WHAT IS NEEDED:
Which lines of the data hold the word "some"? Copy all of them.

EXERCISE DATA:
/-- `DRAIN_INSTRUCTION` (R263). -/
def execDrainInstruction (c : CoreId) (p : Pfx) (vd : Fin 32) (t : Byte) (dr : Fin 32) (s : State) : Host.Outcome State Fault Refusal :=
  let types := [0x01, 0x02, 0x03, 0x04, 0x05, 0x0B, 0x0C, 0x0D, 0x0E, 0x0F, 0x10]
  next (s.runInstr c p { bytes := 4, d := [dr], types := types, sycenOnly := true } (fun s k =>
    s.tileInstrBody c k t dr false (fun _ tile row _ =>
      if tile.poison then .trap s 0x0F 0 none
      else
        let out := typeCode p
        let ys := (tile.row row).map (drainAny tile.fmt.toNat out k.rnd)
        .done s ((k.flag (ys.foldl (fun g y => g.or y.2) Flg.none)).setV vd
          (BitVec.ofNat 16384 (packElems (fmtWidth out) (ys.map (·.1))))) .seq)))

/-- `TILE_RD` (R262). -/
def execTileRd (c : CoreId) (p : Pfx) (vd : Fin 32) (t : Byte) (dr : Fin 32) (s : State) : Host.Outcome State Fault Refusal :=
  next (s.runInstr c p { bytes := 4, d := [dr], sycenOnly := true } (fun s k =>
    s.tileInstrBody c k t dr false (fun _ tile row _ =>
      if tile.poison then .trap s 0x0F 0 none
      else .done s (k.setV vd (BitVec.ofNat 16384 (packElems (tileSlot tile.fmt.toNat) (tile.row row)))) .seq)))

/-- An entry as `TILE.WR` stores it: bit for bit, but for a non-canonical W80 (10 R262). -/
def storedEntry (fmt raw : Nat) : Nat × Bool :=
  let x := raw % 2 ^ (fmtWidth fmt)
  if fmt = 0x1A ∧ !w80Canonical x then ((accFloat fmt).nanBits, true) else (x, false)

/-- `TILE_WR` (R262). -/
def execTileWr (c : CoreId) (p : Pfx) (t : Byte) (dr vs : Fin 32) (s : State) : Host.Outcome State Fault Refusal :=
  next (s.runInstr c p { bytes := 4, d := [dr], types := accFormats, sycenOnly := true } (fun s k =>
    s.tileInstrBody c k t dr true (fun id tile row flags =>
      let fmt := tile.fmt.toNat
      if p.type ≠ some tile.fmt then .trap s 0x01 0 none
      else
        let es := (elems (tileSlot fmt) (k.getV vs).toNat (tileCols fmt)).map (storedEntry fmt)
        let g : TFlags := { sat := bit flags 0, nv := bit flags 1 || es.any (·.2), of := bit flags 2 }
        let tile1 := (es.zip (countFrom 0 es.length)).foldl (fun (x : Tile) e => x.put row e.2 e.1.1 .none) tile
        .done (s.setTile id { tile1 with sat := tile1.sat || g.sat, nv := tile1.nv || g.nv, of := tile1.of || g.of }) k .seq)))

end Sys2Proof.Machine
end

...

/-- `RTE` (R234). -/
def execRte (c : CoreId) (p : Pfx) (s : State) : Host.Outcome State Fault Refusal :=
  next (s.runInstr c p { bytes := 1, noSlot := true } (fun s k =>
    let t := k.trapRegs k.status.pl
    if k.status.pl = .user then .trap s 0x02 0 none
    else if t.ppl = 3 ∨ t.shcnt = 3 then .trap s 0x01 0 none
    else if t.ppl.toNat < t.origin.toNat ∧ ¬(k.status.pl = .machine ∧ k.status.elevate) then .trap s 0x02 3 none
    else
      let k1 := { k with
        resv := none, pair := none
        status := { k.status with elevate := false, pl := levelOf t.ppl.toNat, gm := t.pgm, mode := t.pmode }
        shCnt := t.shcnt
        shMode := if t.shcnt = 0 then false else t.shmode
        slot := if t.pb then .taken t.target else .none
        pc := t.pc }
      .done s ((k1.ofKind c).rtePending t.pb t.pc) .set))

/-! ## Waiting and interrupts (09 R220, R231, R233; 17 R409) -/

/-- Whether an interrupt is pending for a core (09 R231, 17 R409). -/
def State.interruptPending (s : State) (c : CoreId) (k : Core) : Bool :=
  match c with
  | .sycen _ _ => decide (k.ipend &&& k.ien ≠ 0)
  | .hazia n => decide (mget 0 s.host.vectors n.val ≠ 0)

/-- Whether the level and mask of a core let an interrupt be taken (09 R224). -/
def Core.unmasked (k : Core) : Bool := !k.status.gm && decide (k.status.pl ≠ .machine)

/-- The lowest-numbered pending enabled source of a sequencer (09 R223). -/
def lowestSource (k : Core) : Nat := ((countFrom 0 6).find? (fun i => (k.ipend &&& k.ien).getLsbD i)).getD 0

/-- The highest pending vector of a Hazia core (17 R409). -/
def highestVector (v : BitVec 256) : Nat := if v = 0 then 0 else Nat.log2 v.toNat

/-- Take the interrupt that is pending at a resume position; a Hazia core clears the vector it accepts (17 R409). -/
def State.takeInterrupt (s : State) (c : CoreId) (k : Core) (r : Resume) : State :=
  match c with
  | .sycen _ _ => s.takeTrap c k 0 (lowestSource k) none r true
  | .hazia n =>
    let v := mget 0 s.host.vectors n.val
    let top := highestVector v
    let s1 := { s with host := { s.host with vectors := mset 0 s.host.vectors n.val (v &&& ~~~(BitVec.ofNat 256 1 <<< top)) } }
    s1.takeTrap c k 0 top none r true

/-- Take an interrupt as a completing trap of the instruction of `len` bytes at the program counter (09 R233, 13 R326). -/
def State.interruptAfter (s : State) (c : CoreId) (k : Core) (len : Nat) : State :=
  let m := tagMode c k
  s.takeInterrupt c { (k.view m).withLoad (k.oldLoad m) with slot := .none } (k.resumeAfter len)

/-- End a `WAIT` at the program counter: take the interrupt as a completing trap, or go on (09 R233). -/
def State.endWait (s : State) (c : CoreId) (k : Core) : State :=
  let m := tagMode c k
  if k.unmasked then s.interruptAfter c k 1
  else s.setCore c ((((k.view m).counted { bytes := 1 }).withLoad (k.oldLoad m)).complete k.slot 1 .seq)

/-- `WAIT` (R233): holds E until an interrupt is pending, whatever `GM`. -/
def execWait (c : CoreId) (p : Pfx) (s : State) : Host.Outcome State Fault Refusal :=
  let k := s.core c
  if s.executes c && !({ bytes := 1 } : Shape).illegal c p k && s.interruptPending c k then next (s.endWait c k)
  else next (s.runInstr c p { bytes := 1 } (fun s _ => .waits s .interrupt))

---

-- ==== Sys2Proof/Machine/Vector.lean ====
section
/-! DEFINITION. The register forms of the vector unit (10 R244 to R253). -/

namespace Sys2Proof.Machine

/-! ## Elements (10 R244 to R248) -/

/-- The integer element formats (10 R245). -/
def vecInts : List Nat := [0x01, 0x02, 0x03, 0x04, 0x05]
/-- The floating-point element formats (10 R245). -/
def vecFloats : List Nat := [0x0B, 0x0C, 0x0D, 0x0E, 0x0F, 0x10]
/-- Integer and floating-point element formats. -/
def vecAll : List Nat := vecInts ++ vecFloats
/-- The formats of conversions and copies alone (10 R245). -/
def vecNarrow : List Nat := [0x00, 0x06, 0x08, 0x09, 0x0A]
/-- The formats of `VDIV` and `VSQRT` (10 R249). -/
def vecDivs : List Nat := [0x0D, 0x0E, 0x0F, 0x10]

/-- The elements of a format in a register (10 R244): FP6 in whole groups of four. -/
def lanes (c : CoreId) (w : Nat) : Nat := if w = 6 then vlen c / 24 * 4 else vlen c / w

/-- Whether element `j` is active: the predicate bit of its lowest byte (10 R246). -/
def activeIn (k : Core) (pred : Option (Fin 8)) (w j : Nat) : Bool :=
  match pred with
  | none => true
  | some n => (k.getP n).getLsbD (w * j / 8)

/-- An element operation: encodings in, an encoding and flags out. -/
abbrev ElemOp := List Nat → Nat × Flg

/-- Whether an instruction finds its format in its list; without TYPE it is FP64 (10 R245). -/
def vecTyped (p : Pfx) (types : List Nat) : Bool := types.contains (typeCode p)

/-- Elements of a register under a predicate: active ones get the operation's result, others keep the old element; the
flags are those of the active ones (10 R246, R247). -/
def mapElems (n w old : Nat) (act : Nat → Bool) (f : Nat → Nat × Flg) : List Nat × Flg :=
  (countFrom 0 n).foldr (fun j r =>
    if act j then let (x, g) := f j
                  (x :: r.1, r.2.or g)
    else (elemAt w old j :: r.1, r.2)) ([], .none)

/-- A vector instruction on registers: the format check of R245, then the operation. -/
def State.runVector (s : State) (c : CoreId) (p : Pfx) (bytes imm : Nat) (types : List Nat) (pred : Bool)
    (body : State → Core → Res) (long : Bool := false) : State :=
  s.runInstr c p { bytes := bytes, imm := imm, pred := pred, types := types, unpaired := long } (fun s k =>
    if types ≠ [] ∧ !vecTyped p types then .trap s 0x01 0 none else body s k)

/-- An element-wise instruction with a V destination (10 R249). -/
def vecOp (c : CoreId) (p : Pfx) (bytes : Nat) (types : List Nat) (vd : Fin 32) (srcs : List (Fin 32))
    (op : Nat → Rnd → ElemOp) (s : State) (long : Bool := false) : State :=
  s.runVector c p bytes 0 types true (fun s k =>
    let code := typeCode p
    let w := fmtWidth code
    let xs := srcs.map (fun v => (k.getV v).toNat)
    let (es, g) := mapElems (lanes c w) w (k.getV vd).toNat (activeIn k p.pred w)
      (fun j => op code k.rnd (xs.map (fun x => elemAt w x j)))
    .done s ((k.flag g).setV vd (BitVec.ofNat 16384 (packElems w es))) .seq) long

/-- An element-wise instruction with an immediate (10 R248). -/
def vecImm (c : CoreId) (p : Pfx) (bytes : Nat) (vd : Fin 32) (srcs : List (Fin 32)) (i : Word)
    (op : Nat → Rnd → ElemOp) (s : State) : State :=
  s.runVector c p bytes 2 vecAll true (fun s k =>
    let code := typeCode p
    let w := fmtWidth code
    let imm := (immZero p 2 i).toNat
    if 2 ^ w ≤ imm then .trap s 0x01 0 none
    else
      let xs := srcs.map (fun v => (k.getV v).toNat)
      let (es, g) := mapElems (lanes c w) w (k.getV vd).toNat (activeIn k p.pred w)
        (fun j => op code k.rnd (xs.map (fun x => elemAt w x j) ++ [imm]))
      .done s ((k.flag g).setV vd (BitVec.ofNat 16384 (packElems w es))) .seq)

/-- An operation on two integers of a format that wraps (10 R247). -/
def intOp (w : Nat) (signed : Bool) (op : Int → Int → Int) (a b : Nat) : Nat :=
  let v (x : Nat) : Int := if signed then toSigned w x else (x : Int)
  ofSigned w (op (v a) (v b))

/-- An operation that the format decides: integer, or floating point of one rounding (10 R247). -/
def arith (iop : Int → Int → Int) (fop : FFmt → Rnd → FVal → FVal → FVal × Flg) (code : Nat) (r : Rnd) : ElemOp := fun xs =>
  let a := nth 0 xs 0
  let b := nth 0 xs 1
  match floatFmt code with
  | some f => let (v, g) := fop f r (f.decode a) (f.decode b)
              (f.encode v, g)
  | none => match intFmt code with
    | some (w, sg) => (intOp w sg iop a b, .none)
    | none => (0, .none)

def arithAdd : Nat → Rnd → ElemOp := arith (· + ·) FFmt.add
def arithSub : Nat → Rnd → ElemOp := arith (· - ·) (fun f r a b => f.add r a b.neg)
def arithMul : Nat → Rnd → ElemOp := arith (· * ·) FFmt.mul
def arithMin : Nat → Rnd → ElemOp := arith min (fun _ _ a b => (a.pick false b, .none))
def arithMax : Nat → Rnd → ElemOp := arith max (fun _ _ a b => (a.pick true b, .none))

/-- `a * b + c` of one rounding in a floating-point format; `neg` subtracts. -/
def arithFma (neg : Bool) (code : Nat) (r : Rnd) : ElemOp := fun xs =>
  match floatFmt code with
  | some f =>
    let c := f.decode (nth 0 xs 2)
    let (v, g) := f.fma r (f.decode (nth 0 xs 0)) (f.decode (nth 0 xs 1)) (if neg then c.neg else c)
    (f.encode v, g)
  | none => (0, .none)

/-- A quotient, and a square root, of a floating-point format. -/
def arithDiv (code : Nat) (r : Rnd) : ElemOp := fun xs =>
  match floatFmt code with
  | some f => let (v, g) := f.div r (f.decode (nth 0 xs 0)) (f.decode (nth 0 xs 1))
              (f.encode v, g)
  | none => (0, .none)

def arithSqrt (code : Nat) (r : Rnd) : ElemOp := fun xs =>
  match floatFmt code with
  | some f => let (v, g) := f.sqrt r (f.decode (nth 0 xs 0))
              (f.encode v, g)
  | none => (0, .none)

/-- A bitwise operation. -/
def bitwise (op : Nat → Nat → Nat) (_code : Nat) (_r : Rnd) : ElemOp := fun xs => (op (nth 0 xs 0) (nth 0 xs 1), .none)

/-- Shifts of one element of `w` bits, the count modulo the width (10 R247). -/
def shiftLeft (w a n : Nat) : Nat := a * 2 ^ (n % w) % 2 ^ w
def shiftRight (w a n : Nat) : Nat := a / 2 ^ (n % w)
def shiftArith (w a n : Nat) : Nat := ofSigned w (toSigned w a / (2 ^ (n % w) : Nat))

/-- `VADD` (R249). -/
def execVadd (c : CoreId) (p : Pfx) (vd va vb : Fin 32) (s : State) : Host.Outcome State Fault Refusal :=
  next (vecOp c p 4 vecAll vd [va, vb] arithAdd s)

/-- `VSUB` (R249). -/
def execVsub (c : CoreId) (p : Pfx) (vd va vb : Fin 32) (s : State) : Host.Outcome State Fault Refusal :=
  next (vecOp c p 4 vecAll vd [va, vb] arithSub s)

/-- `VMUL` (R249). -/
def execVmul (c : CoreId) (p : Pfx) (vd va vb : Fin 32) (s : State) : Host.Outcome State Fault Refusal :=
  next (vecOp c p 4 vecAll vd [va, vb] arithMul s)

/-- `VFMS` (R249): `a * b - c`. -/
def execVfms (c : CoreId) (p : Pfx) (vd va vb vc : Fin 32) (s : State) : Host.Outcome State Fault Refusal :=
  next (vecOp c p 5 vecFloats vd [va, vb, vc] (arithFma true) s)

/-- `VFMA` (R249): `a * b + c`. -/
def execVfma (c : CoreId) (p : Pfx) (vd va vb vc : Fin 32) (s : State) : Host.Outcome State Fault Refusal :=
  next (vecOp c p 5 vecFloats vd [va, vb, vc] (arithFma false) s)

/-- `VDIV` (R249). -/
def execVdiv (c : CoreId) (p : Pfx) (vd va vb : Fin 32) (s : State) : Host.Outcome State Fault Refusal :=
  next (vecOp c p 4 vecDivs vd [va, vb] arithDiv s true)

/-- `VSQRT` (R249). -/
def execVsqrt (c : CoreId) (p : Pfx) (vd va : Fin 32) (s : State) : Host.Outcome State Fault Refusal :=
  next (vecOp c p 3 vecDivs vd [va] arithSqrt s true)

SOLUTION:
      if p.type ≠ some tile.fmt then .trap s 0x01 0 none
  | some n => (k.getP n).getLsbD (w * j / 8)
  | some f => let (v, g) := fop f r (f.decode a) (f.decode b)
    | some (w, sg) => (intOp w sg iop a b, .none)
  | some f =>
  | some f => let (v, g) := f.div r (f.decode (nth 0 xs 0)) (f.decode (nth 0 xs 1))
  | some f => let (v, g) := f.sqrt r (f.decode (nth 0 xs 0))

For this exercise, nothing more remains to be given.